White Hart Harrogate Review
White Hart Brasserie
Harrogate
Reviewed by Sean Dodson
Found at the foot of Cold Bath Road in Harrogate, a mere scones throw away from the legendary Betty’s tearoom, the White Hart, has been quietly going about its business since 1847.
This modestly genteel, mid-sized hotel, with tearoom and brasserie, rather plays down its heritage; all high ceilings, narrow corridors and fine Victorian period detail. The brasserie’s style is suitably muted, some quite grand wood panelling has been painted in understated grey, the lighting turned down and the furniture equally unshowy although often quite original — look closely at the table mats and you’ll notice that you are eating from a slab of slate. Think Scandinavian eclecticism over stately home and you won’t go wrong.
The brassiere menu, as is the case with hotel restaurants, seems caught in trying to please two different mind-sets. There are Heston-style flourishes and imaginative signature dishes of the chef’s own, but also posh burger and chips. We started with chicken ravioli presented with a single, breaded and deep-fried langoustine (£5.95), an extremely delicate and well-arranged starter; and a smoked mackerel risotto (£5.95), silky and skilfully cooked. Main course kept us the standard: the belly of pork (£14.95) was light and fibrous — not a hint of grease — and served with a croquette of black pudding, a nice touch which balanced the pickled vegetables in an Arabic style. The sirloin steak (£19.95) was splendid, sourced from a local farm and hung for an admirable 45 days (three times longer than supermarket steak), as juicy as a plucked mango and as tender as the night.
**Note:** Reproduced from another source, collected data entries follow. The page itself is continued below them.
-- ==== Sys2Proof/Machine/CmdLane.lean ====
section
/-! DEFINITION. The meanings of the commands of chapter 07: flow pacers, lanes, transmission, hurdle lists. -/

namespace Sys2Proof.Machine

/-- The head of a pacer's FIFO passes to the admission of step 8 (R229). -/
def State.passPaced (s : State) (x : Paced) : State := s.admitBundle x x.cells

/-- The length a pacer charges, with OVH: that of the frame as its first lane copy is sent, else as it was kept. -/
def State.pacedLen (s : State) (e : Entry) (x : Paced) : Int :=
  match x.copies with
  | (n, _, c) :: _ => (s.sentLen n c : Int) + fpOvh e
  | [] => (x.len : Int) + fpOvh e

/-- The head of flow pacer `k` is released where its tokens are at least 0, or at once where the pacer is off (R229, R232). -/
def execFlowPacerRelease (k : Fin 1024) (s : State) : Answer :=
  let i := k.val
  answer s <| s.whenClocked 0 (
    match s.pacerQ i with
    | [] => s
    | x :: t =>
      match s.pairGet pgPacer i s.heat.liveE with
      | none => (s.setPacerQ i t).passPaced x
      | some e =>
        let s1 := s.advancePacer i e
        let lv := s1.pacerLevels i
        if !fpEn e then (s1.setPacerQ i t).passPaced x
        else if lv.tok < 0 then s1
        else
          let lv' : Levels := { lv with tok := lv.tok - s1.pacedLen e x * (byteU : Nat) }
          let s2 := s1.setPacerQ i t
          ({ s2 with fwd := { s2.fwd with pacerLv := mset s2.fwd.pacerLv i lv' } }).passPaced x)

/-- What port `n` sends next: what its MAC inserts ahead of every lane, a due PAUSE or a waiting mPacket (R147, R155), else what its egress island
chooses. -/
def State.choosePort (s : State) (n : Nat) : State :=
  match s.pauseWaits n with
  | some p => s.insertPause n p
  | none => if (s.mPackets n).isEmpty then s.selectPort n else (s.settleLine n).sendMPacket n

/-- The egress island of a port chooses (R233, R149, R150). `ecc`: a cell of the packet that is or comes onto the line cannot be corrected
(R472). -/
def execLaneSelect (port : Fin 28) (cell : CellRead) (s : State) : Answer :=
  let n := port.val
  let t := if s.portRuns n && s.portEnabled n then s.choosePort n else s
  answer s (
    match t.onLine n with
    | some (_, x) => match cell with
      | .clean => t
      | .corrected m a b => t.bufferCorrected (bufferMemory m.toNat) a.toNat b.toNat
      | .uncorrectable => t.bufferError x.copy.packet
    | none => t)

/-- The last byte of the frame on the line is sent (R164); a looped-back frame is received by its own MAC (R141). -/
def State.frameEnds (s : State) (n : Nat) (pre : Bool) (x : Sending) : State :=
  let s1 := s.finishSending n pre x
  let s2 := { s1 with eth := { s1.eth with attempts := mdel s1.eth.attempts n } }
  let s3 := s2.ptpSent n
  if s.flag (macPage n) R.MAC_CFG_LOOPBACK && s3.portRuns n && s3.portEnabled n then
    let st := s3.rxStampAt n x.full.length
    s3.macFrame n x.full false false false st (s3.epochOf st)
  else s3

/-- The frame on a port's line ends. -/
def execFrameTransmitEnd (port : Fin 28) (s : State) : Answer :=
  let n := port.val
  let t := s.settleLine n
  answer s <| s.whenClocked 0 (
    match t.onLine n with
    | some (pre, x) => if t.lineDue n x then (t.frameEnds n pre x).settlePause n else t
    | none => t.settlePause n)

/-- A port's hurdle list reaches the start of an entry (R237, R239). -/
def execHurdleEntryStart (port : Fin 28) (s : State) : Answer := answer s (s.whenClocked 0 ((s.settleLine port.val).advanceList port.val))

/-- A port's hurdle list issues the hold of its next entry ahead of its start (R241). -/
def execHurdleHoldIssue (port : Fin 28) (s : State) : Answer := answer s (s.whenClocked 0 ((s.settleLine port.val).issueHold port.val))

end Sys2Proof.Machine
end

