-- ==== Sys2Proof/Machine/Core.lean ====
section
/-! DEFINITION. The model behind the host's interface. -/

def Sys2Proof.core : Host.Core := { State := Sys2Proof.Machine.State, Fault := Sys2Proof.Machine.Fault, Refusal := Sys2Proof.Machine.Refusal, step := Sys2Proof.Machine.step, reset := Sys2Proof.Machine.State.reset }
end

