/-- A sample written by the host to a free servo counts and starts acquisition; HOLD_TO without a sample leads from ACQUIRING or LOCKED to HOLDOVER; a
  domain whose two counters differ by more than 2 ns becomes invalid; TL of whose three counters two agree is repaired and counted, counter 0 taking
  the value of counter 1 where it is the odd one; with none that agree it is split, which is a FAULT_N condition. Model's choices: Rounding is that
  of log entry 58. (R316; R317; R318; R320.) -/
def Obligations.ServoAndIntegrity : Prop :=
  (∀ (s : State) (m : Master) (k : Fin 4) (v : Word), s.quiet = true → s.writable m (pgDom k.val) R.HOST_OFS.off = true → s.fld (pgDom k.val)
    R.DOM_CFG_SRC = 2 → s.servoState k.val = 0 → mget s.time.dual k.val = none → (s.servo k.val).last = none → Completes (.hostOfsWrite m k v) s fun
    t => Counted s t (pgDom k.val) R.SAMPLES ∧ t.servoState k.val = 1 ∧ t.running (.holdover k.val) = true) ∧
  (∀ (s : State) (k : Fin 4), s.quiet = true → s.due (.holdover k.val) = true → (s.servoState k.val = 1 ∨ s.servoState k.val = 2) → Completes
    (.servoHoldover k) s fun t => t.servoState k.val = 3 ∧ t.running (.holdover k.val) = false) ∧
  (∀ (s : State) (k : Fin 4) (d : Int), s.quiet = true → s.released = true → nsT 2 < d.natAbs → Completes (.dualCounterCheck [(k, d)] (0, 0)) s fun
    t => t.domainValid k.val = false ∧ Counted s t pgTime R.DUAL_INVALID) ∧
  (∀ (s : State) (a b : Int), s.quiet = true → s.released = true → a.natAbs ≤ nsT 2 → nsT 2 < b.natAbs → nsT 2 < (a - b).natAbs → Completes
    (.dualCounterCheck [] (a, b)) s fun t => Counted s t pgTime R.TL_REPAIR ∧ t.flag pgTime R.TIME_STAT_TL_SPLIT = false ∧ t.time.tl = s.time.tl ∧
    t.time.tlOff = (a, 0)) ∧
  (∀ (s : State) (a b : Int), s.quiet = true → s.released = true → nsT 2 < a.natAbs → nsT 2 < b.natAbs → (a - b).natAbs ≤ nsT 2 → Completes
    (.dualCounterCheck [] (a, b)) s fun t => Counted s t pgTime R.TL_REPAIR ∧ t.flag pgTime R.TIME_STAT_TL_SPLIT = false ∧ t.time.tl = moved
    s.time.tl a) ∧
  (∀ (s : State) (a b : Int), s.quiet = true → s.released = true → nsT 2 < a.natAbs → nsT 2 < b.natAbs → nsT 2 < (a - b).natAbs → Completes
    (.dualCounterCheck [] (a, b)) s fun t => t.fault.tlSplit = true ∧ t.flag pgTime R.TIME_STAT_TL_SPLIT = true ∧ t.fault.pin = true)

/-- A due Pdelay_Req asks with the next sequence number; a matching Pdelay_Resp is kept with its receipt time; 10 ms without response end the exchange,
  or an older one still open, as bad; a Pdelay_Req is answered to its source; a two-step Sync at the slave port waits for its Follow_Up, whose time
  and correction are kept with it; a master port of a domain with a source sends Syncs; an Announce that the Coach decides sets GM and asCapable.
  Requests, Sync messages sent and Announce messages leave unchanged: the modes, the boot, the power, the heats, the tables, the wake logic,
  self-test, the logbook, the keys, the CAN channels, the LIN channels, the relay engine. Requests and Sync messages sent leave unchanged: the
  rings. Model's choices: The messages are those of log entry 54, their lane that of log entry 53, GM that of log entry 57, rounding that of log
  entry 58. (R328; R329; R330; R331; R332.) -/
def Obligations.GptpMessagesTaken : Prop :=
  (∀ (s : State) (port : Fin 24), s.quiet = true → s.ptpOn port.val = true → s.running (.pdelay port.val) = false → (s.ptpPort port.val).asked =
    false → Completes (.pdelayReqSend port) s fun t => (t.ptpPort port.val).asked = true ∧ (t.ptpPort port.val).seq = ((s.ptpPort port.val).seq + 1)
    % 2 ^ 16 ∧ t.running (.pdelayResp port.val) = true) ∧
  (∀ (s : State) (port : Fin 24) (msg : PtpMsg), s.quiet = true → s.ptpHears port.val = true → s.answers port.val msg = true → msg.kind =
    .pdelayResp → s.ptpService port.val = (msg.sdo.toNat, msg.domain.toNat) → Completes (.pdelayRespReceive port msg) s fun t => (t.ptpPort
    port.val).resp = some (ptpTime16 msg, (s.rxStamp port.val).tl)) ∧
  (∀ (s : State) (port : Fin 24), s.quiet = true → s.due (.pdelayResp port.val) = true → s.due (exchangeTmr port.val true) = false → Completes
    (.pdelayTimeout port) s fun t => (t.ptpPort port.val).asked = false ∧ (t.ptpPort port.val).bad = (s.ptpPort port.val).bad + 1 ∧ (3 ≤ (s.ptpPort
    port.val).bad + 1 → t.flag pgPtp (R.PTP_PSTAT_PDELAY_OK port.val) = false)) ∧
  (∀ (s : State) (port : Fin 24), s.quiet = true → s.due (.pdelayResp port.val) = false → s.due (exchangeTmr port.val true) = true → Completes
    (.pdelayTimeout port) s fun t => (t.ptpPort port.val).older = none ∧ (t.ptpPort port.val).asked = (s.ptpPort port.val).asked ∧ (t.ptpPort
    port.val).bad = (s.ptpPort port.val).bad + 1) ∧
  (∀ (s : State) (port : Fin 24) (msg : PtpMsg), s.quiet = true → s.ptpHears port.val = true → Completes (.pdelayReqReceive port msg) s fun t =>
    (t.ptpPort port.val).answer = some (msg.seq.toNat + msg.sdo.toNat * 2 ^ 16 + msg.domain.toNat * 2 ^ 20, msg.source.toNat, (s.rxStamp
    port.val).tl)) ∧
  (∀ (s : State) (port : Fin 24) (msg : PtpMsg) (k : Nat), s.quiet = true → s.ptpHears port.val = true → s.syncDomain port.val msg = some k → k < 4
    → msg.twoStep = true → Completes (.syncReceive port msg) s fun t => (t.gptp k).sync = some (port.val, msg.seq.toNat, s.rxStamp port.val,
    msg.correction)) ∧
  (∀ (s : State) (port : Fin 24) (msg : PtpMsg) (k : Nat) (st : Stamps) (cf : Int), s.quiet = true → s.ptpHears port.val = true → s.syncDomain
    port.val msg = some k → k < 4 → (s.gptp k).sync = some (port.val, msg.seq.toNat, st, cf) → s.time.tl ≤ st.tl + s.holdTo k → Completes
    (.followUpReceive port msg) s fun t => (t.gptp k).sync = none ∧ (t.gptp k).recv.map (fun r => (r.pot, r.cf)) = some (timeOf msg.sec.toNat
    msg.ns.toNat 0, cf + msg.correction)) ∧
  (∀ (s : State) (port : Fin 24) (k : Fin 4), s.quiet = true → s.ptpOn port.val = true → s.ptpRole port.val k.val = 2 → s.syncSource k.val = true →
    s.running (.sync (port.val * 4 + k.val)) = false → Completes (.syncSend port k) s fun t => (t.gptp k.val).seq = ((s.gptp k.val).seq + 1) % 2 ^
    16 ∧ t.running (.sync (port.val * 4 + k.val)) = true) ∧
  (∀ (s : State) (port : Fin 24) (msg : PtpMsg) (r : BmcaResult) (k : Nat), s.quiet = true → s.ptpHears port.val = true → ((List.range 4).find? fun
    j => s.fld (pgDom j) R.DOM_CFG_DOMAIN_NUM == msg.domain.toNat && s.flag (pgDom j) R.DOM_CFG_BMCA_EN) = some k → k < 4 → Completes
    (.announceReceive port msg (some r)) s fun t => t.flag (pgDom k) R.DOM_STAT_GM = r.gm ∧ t.flag pgPtp (R.PTP_PSTAT_AS_CAPABLE port.val) =
    r.asCapable) ∧
  (∀ (port : Fin 24) (k : Fin 4) (msg : PtpMsg) (d : Option BmcaResult) (s t : State), ∀ cmd ∈ ([.pdelayReqSend port, .pdelayReqReceive port msg,
    .syncSend port k, .announceReceive port msg d] : List Instr), s.quiet = true → exec cmd s = .next t → t.mode = s.mode ∧ t.boot = s.boot ∧
    t.power = s.power ∧ t.heat = s.heat ∧ t.slots = s.slots ∧ t.wake = s.wake ∧ t.test = s.test ∧ t.log = s.log ∧ t.key = s.key ∧ t.can = s.can ∧
    t.lin = s.lin ∧ t.relay = s.relay) ∧
  (∀ (port : Fin 24) (k : Fin 4) (s t : State), ∀ cmd ∈ ([.pdelayReqSend port, .syncSend port k] : List Instr), s.quiet = true → exec cmd s = .next
    t → t.rings = s.rings)
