theorem wit_HostReadsFrame :
    ∃ (m : Master) (p : BitVec 14) (off : BitVec 12) (s t : State), s.quiet = true ∧ exec (.errCountRead m p) s = .next t :=
  ⟨.m1, 0x044, 0x080, live, _, by decide, rfl⟩

theorem wit_StoreEventsFrame :
    ∃ (n : Fin 256) (s t : State), s.quiet = true ∧ exec (.orphanWipe n) s = .next t :=
  ⟨9, keyUp 9 1, _, by decide, rfl⟩

theorem wit_RingEventsFrame :
    ∃ (fn : Fin 11) (r : Fin 32) (descs : List (BitVec 256)) (s t : State), s.quiet = true ∧ exec (.descFetch fn r descs) s = .next t :=
  ⟨1, 2, [5], ringUp 1 2 Ring.empty, _, by decide, rfl⟩

theorem wit_LogbookFrame :
    ∃ (n : Nat) (s t : State), s.quiet = true ∧ exec (.logRecordWrite) s = .next t :=
  ⟨3, live, _, by decide, rfl⟩

theorem wit_CanCommandsFrame :
    ∃ (m : Master) (c : Fin 48) (b : Fin 3) (v : Word) (i : Fin 33) (s t : State), s.quiet = true ∧ exec (.txbReq m c b) s = .next t :=
  ⟨.m0, 5, 1, 3, 2, holding 5, _, by decide, rfl⟩

end Sys2Proof.Tests
end

section
/-! SUPPORT. What the events of the time subsystem leave still: a projection of the state, and that registers, reports and timers, the stores of
the time subsystem, stream gates and hurdle lists keep it. -/

namespace Sys2Proof.Frames

open Sys2Proof.Machine Sys2Proof.Laws

/-! ### The entries of a map that are watched -/

section

variable {α : Type} {q : Nat → Bool}

theorem mget_mkeep (m : SMap α) {k : Nat} (h : q k = true) : mget (mkeep m q) k = mget m k := by
  induction m with
  | nil => rfl
  | cons e m ih =>
    obtain ⟨i, v⟩ := e
    by_cases hi : q i = true
    · have hcons : mkeep ((i, v) :: m) q = (i, v) :: mkeep m q := List.filter_cons_of_pos hi
      rw [hcons, mget, mget, ih]
    · have hcons : mkeep ((i, v) :: m) q = mkeep m q := List.filter_cons_of_neg hi
      have hik : i ≠ k := fun hk => hi (hk ▸ h)
      rw [hcons, ih, mget, if_neg hik]

theorem mkeep_mdel (m : SMap α) {k : Nat} (h : q k = false) : mkeep (mdel m k) q = mkeep m q := by
  unfold mkeep mdel
  rw [List.filter_filter]
  refine List.filter_congr fun e _ => ?_
  by_cases hk : e.1 = k
  · simp [hk, h]
  · simp [hk]

theorem mkeep_minsert (m : SMap α) {k : Nat} (v : α) (h : q k = false) : mkeep (minsert m k v) q = mkeep m q := by
  have hnew (l : SMap α) : mkeep ((k, v) :: l) q = mkeep l q := List.filter_cons_of_neg (by simp [h])
  induction m with
  | nil => exact hnew []
  | cons e m ih =>
    obtain ⟨i, w⟩ := e
    unfold minsert
    split
    · exact hnew _
    · simp only [mkeep, List.filter_cons] at ih ⊢
      rw [ih]

theorem mkeep_mset (m : SMap α) {k : Nat} (v : α) (h : q k = false) : mkeep (mset m k v) q = mkeep m q :=
  (mkeep_minsert _ v h).trans (mkeep_mdel m h)

end

/-! ### What is left still -/

/-- The parts of the state that the passing of time leaves alone: of the relay engine all but the PDUs on their way to it, of the register file the
registers whose keys are watched. -/
structure Still where
  boot : BootState
  power : PowerState
  slots : SMap Slot
  wake : WakeState
  test : TestState
  lin : SMap LinChan
  key : KeyState
  relay : RelayState
  rings : SMap Ring
  regs : SMap Word

/-- The still part of a state; `q` says which registers are watched. -/
def still (q : Nat → Bool) (s : State) : Still :=
  { boot := s.boot, power := s.power, slots := s.slots, wake := s.wake, test := s.test, lin := s.lin, key := s.key
    relay := { s.relay with coming := [] }, rings := s.rings, regs := mkeep s.regs q }

/-- No register is watched. -/
def noReg (_ : Nat) : Bool := false

@[simp] theorem noReg_eq (k : Nat) : noReg k = false := by rw [noReg]

section

variable {q : Nat → Bool} {s t : State}

/-- A watched register reads the same in two states that are still alike. -/
theorem rd_of_still (h : still q t = still q s) (p off : Nat) (hq : q (regKey p off) = true) : t.rd p off = s.rd p off := by
  have hr : mkeep t.regs q = mkeep s.regs q := congrArg Still.regs h
  unfold State.rd
  rw [← mget_mkeep t.regs hq, hr, mget_mkeep s.regs hq]

/-- States that are still alike for some watched registers are so for none. -/
theorem still_noReg (h : still q t = still q s) : still noReg t = still noReg s := by
  have hno (m : SMap Word) : mkeep m noReg = [] := List.filter_eq_nil_iff.mpr fun e _ => by simp
  have hx : { still q t with regs := [] } = { still q s with regs := [] } := congrArg (fun x : Still => { x with regs := [] }) h
  simpa only [still, hno] using hx

@[simp] theorem still_ite (c : Prop) [Decidable c] (a b : State) : still q (if c then a else b) = if c then still q a else still q b :=
  apply_ite (still q) c a b

/-- A fold of steps that keep the still part keeps it. -/
theorem still_foldl {α : Type} (f : State → α → State) (l : List α) (h : ∀ u, ∀ x ∈ l, still q (f u x) = still q u) (s : State) :
    still q (l.foldl f s) = still q s := by
  induction l generalizing s with
  | nil => rfl
  | cons x l ih => exact (ih (fun u y hy => h u y (List.mem_cons_of_mem _ hy)) _).trans (h s x (List.mem_cons_self ..))

/-! ### Registers and reports -/

@[simp] theorem still_wr {p off : Nat} (v : Word) (h : q (regKey p off) = false) : still q (s.wr p off v) = still q s := by
  have hr : mkeep (s.wr p off v).regs q = mkeep s.regs q := by
    unfold State.wr
    dsimp only
    split
    · exact mkeep_mdel _ h
    · exact mkeep_mset _ _ h
  exact congrArg (Still.mk s.boot s.power s.slots s.wake s.test s.lin s.key { s.relay with coming := [] } s.rings) hr

@[simp] theorem still_setF {p : Nat} {f : Fld} (x : Nat) (h : q (regKey p f.off) = false) : still q (s.setF p f x) = still q s := still_wr _ h
@[simp] theorem still_setB {p : Nat} {f : Fld} (x : Bool) (h : q (regKey p f.off) = false) : still q (s.setB p f x) = still q s := still_wr _ h
@[simp] theorem still_count {p : Nat} {f : Fld} (h : q (regKey p f.off) = false) : still q (s.count p f) = still q s := still_wr _ h
@[simp] theorem still_countN {p : Nat} {f : Fld} (n : Nat) (h : q (regKey p f.off) = false) : still q (s.countN p f n) = still q s := still_wr _ h
@[simp] theorem still_countSat {p : Nat} {f : Fld} (h : q (regKey p f.off) = false) : still q (s.countSat p f) = still q s := still_wr _ h

@[simp] theorem still_emit (o : Out) : still q (s.emit o) = still q s := rfl
@[simp] theorem still_start (x : Tmr) (d : Nat) : still q (s.start x d) = still q s := rfl
@[simp] theorem still_stop (x : Tmr) : still q (s.stop x) = still q s := rfl
@[simp] theorem still_draw : still q s.draw = still q s := rfl
@[simp] theorem still_drop (code : Nat) : still q (s.drop code) = still q s := rfl

theorem still_of_signals (h : Signals s t) : still q t = still q s := by
  obtain ⟨o, b, f, m, rfl⟩ := h
  rfl

@[simp] theorem still_raise {p : Nat} (i : Nat) (h : ∀ off, q (regKey p off) = false) : still q (s.raise p i) = still q s :=
  (still_of_signals (raise_signals s p i)).trans (still_wr _ (h _))

@[simp] theorem still_captureInternal {p : Nat} (a code : Nat) (h : ∀ off, q (regKey p off) = false) :
    still q (s.captureInternal p a code) = still q s := by
  simp [State.captureInternal, State.capture, h]

@[simp] theorem still_record (r : LogRec) : still q (s.record r) = still q s := by
  obtain ⟨l, h⟩ := record_shape s r
  rw [h]
  rfl

end

/-! ### The answer of a command -/

/-- In a quiet state a command that leaves self-test alone answers the state that it makes, but for FAULT_N. -/
theorem still_answer (q : Nat → Bool) {s t u : State} (hs : s.quiet = true) (ht : t.test = s.test) (h : answer s t = .next u) :
    still q u = still q t := by
  simp only [State.quiet, Bool.and_eq_true, Option.isNone_iff_eq_none, Bool.not_eq_true', List.isEmpty_iff] at hs
  obtain ⟨⟨⟨⟨⟨hw, hl⟩, -⟩, -⟩, -⟩, hc⟩ := hs
  rw [answer_quiet s t (ht ▸ hw) (ht ▸ hl) (ht ▸ hc)] at h
  cases h
  exact (show still q { t.settleFault with pending := s.pending } = still q t.settleFault from rfl).trans
    (still_of_signals (settleFault_signals t))

/-! ### Stores of one block -/

section

variable {q : Nat → Bool} {s : State}

theorem still_time (x : TimeState) : still q { s with time := x } = still q s := rfl
@[simp] theorem still_elapse (n : Nat) : still q (s.elapse n) = still q s := still_time _
@[simp] theorem still_setClock (k v : Nat) : still q (s.setClock k v) = still q s := by
  unfold State.setClock
  split <;> rfl
@[simp] theorem still_setPistol (p : Nat) (x : Pistol) : still q (s.setPistol p x) = still q s := rfl
@[simp] theorem still_putServo (k : Nat) (x : Servo) : still q (s.putServo k x) = still q s := rfl
@[simp] theorem still_setDual (k : Nat) (d : Int) (w : Bool) : still q (s.setDual k d w) = still q s := rfl
@[simp] theorem still_setCapture (i : Nat) (x : Capture) : still q (s.setCapture i x) = still q s := rfl
@[simp] theorem still_setCts (i : Nat) (x : CtsSlot) : still q (s.setCts i x) = still q s := rfl
@[simp] theorem still_setPtp (n : Nat) (x : PtpPort) : still q (s.setPtp n x) = still q s := rfl
@[simp] theorem still_setGptp (k : Nat) (x : Gptp) : still q (s.setGptp k x) = still q s := rfl
@[simp] theorem still_setGate (g : Nat) (x : StreamGate) : still q (s.setGate g x) = still q s := rfl
@[simp] theorem still_setLane (n i : Nat) (l : Lane) : still q (s.setLane n i l) = still q s := rfl
@[simp] theorem still_setPort (n : Nat) (p : EgressPort) : still q (s.setPort n p) = still q s := rfl
@[simp] theorem still_stepHeats (k : Nat) : still q (s.stepHeats k) = still q s := rfl

@[simp] theorem still_releaseHeld (k : Nat) : still q (s.releaseHeld k) = still q s := by
  unfold State.releaseHeld
  split
  · split <;> rfl
  · rfl

@[simp] theorem still_setChan {c : Nat} (k : CanChan) (h : ∀ off, q (regKey (canPage c) off) = false) :
    still q (s.setChan c k) = still q s := by
  simp only [State.setChan, still_setB _ (h _), still_setF _ (h _)]
  rfl

end

/-! ### Gates and hurdle lists -/

section

variable {q : Nat → Bool} {s : State}

@[simp] theorem still_advanceGate (g : Nat) : still q (s.advanceGate g) = still q s := by
  unfold State.advanceGate
  split
  · rfl
  · simp

@[simp] theorem still_advancePort (n : Nat) : still q (s.advancePort n) = still q s :=
  still_foldl (fun u i => u.advanceLane n i) _ (fun _ _ _ => still_setLane ..) s

@[simp] theorem still_settleLine (n : Nat) : still q (s.settleLine n) = still q s := by
  unfold State.settleLine
  dsimp only
  split
  · rfl
  · split
    · rfl
    · simp

@[simp] theorem still_holdNow (n : Nat) : still q (s.holdNow n) = still q s := by
  unfold State.holdNow
  dsimp only
  split
  · rfl
  · simp

@[simp] theorem still_unask (n : Nat) : still q (s.unask n) = still q s := by
  unfold State.unask
  dsimp only
  split <;> simp

@[simp] theorem still_closeLine (n : Nat) : still q (s.closeLine n) = still q s := by
  unfold State.closeLine
  dsimp only
  split
  · simp
  · rfl

variable {n : Nat} (hl : ∀ off, q (regKey (lanePage n) off) = false) (hm : ∀ off, q (regKey (macPage n) off) = false)

include hl in
theorem still_noteInvalid : still q (s.noteInvalid n) = still q s := by
  simp [State.noteInvalid, hl]

include hl hm

theorem still_setHold (on : Bool) : still q (s.setHold n on) = still q s := by
  simp [State.setHold, State.putHold, hl, hm]

theorem still_takeHold : still q (s.takeHold n) = still q s := by
  simp [State.takeHold, still_setHold hl hm, hm]

theorem still_advanceList : still q (s.advanceList n) = still q s := by
  simp [State.advanceList, still_noteInvalid hl, still_setHold hl hm, still_takeHold hl hm, hl]

theorem still_stepList : still q (s.stepList n) = still q s := by
  simp [State.stepList, still_advanceList hl hm, still_setHold hl hm, still_takeHold hl hm]

end

end Sys2Proof.Frames
end

section
/-! SUPPORT. Pistols, time-triggered windows, and steps, samples and the validity of a domain keep what is still. -/

namespace Sys2Proof.Frames

open Sys2Proof.Machine Sys2Proof.Laws

/-- No watched register lies in a page that a step, a sample or a change of validity of domain `k` may write. -/
structure SparesTime (q : Nat → Bool) (k : Nat) : Prop where
  dom : ∀ off, q (regKey (pgDom k) off) = false
  time : ∀ off, q (regKey pgTime off) = false
  pistol : ∀ off, q (regKey pgPistol off) = false
  tt : ∀ off, q (regKey pgTt off) = false
  can : ∀ c < 48, ∀ off, q (regKey (canPage c) off) = false
  lane : ∀ n < 28, ∀ off, q (regKey (lanePage n) off) = false
  mac : ∀ n < 28, ∀ off, q (regKey (macPage n) off) = false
Only the sticky toffee pudding (£4.95) was a bit pub-standard, save for a small helping of admittedly excellent ice cream; while the tiramisu (£4.95) was served in a tall glass that made it difficult to eat without lifting the whole thing from the table (although the accompanying chocolate sorbet was first-class). Still, the food and wine, a lovely Sibaritas Selection Riesling from Chile (£22.95), was served by knowledgeable and smartly dressed team who left you alone to eat but responded promptly when needed. If you are looking for a quiet, unfussy and intimate evening in a restaurant that offers a good range of culinary excellence, then the White Hart will meet your needs very well indeed.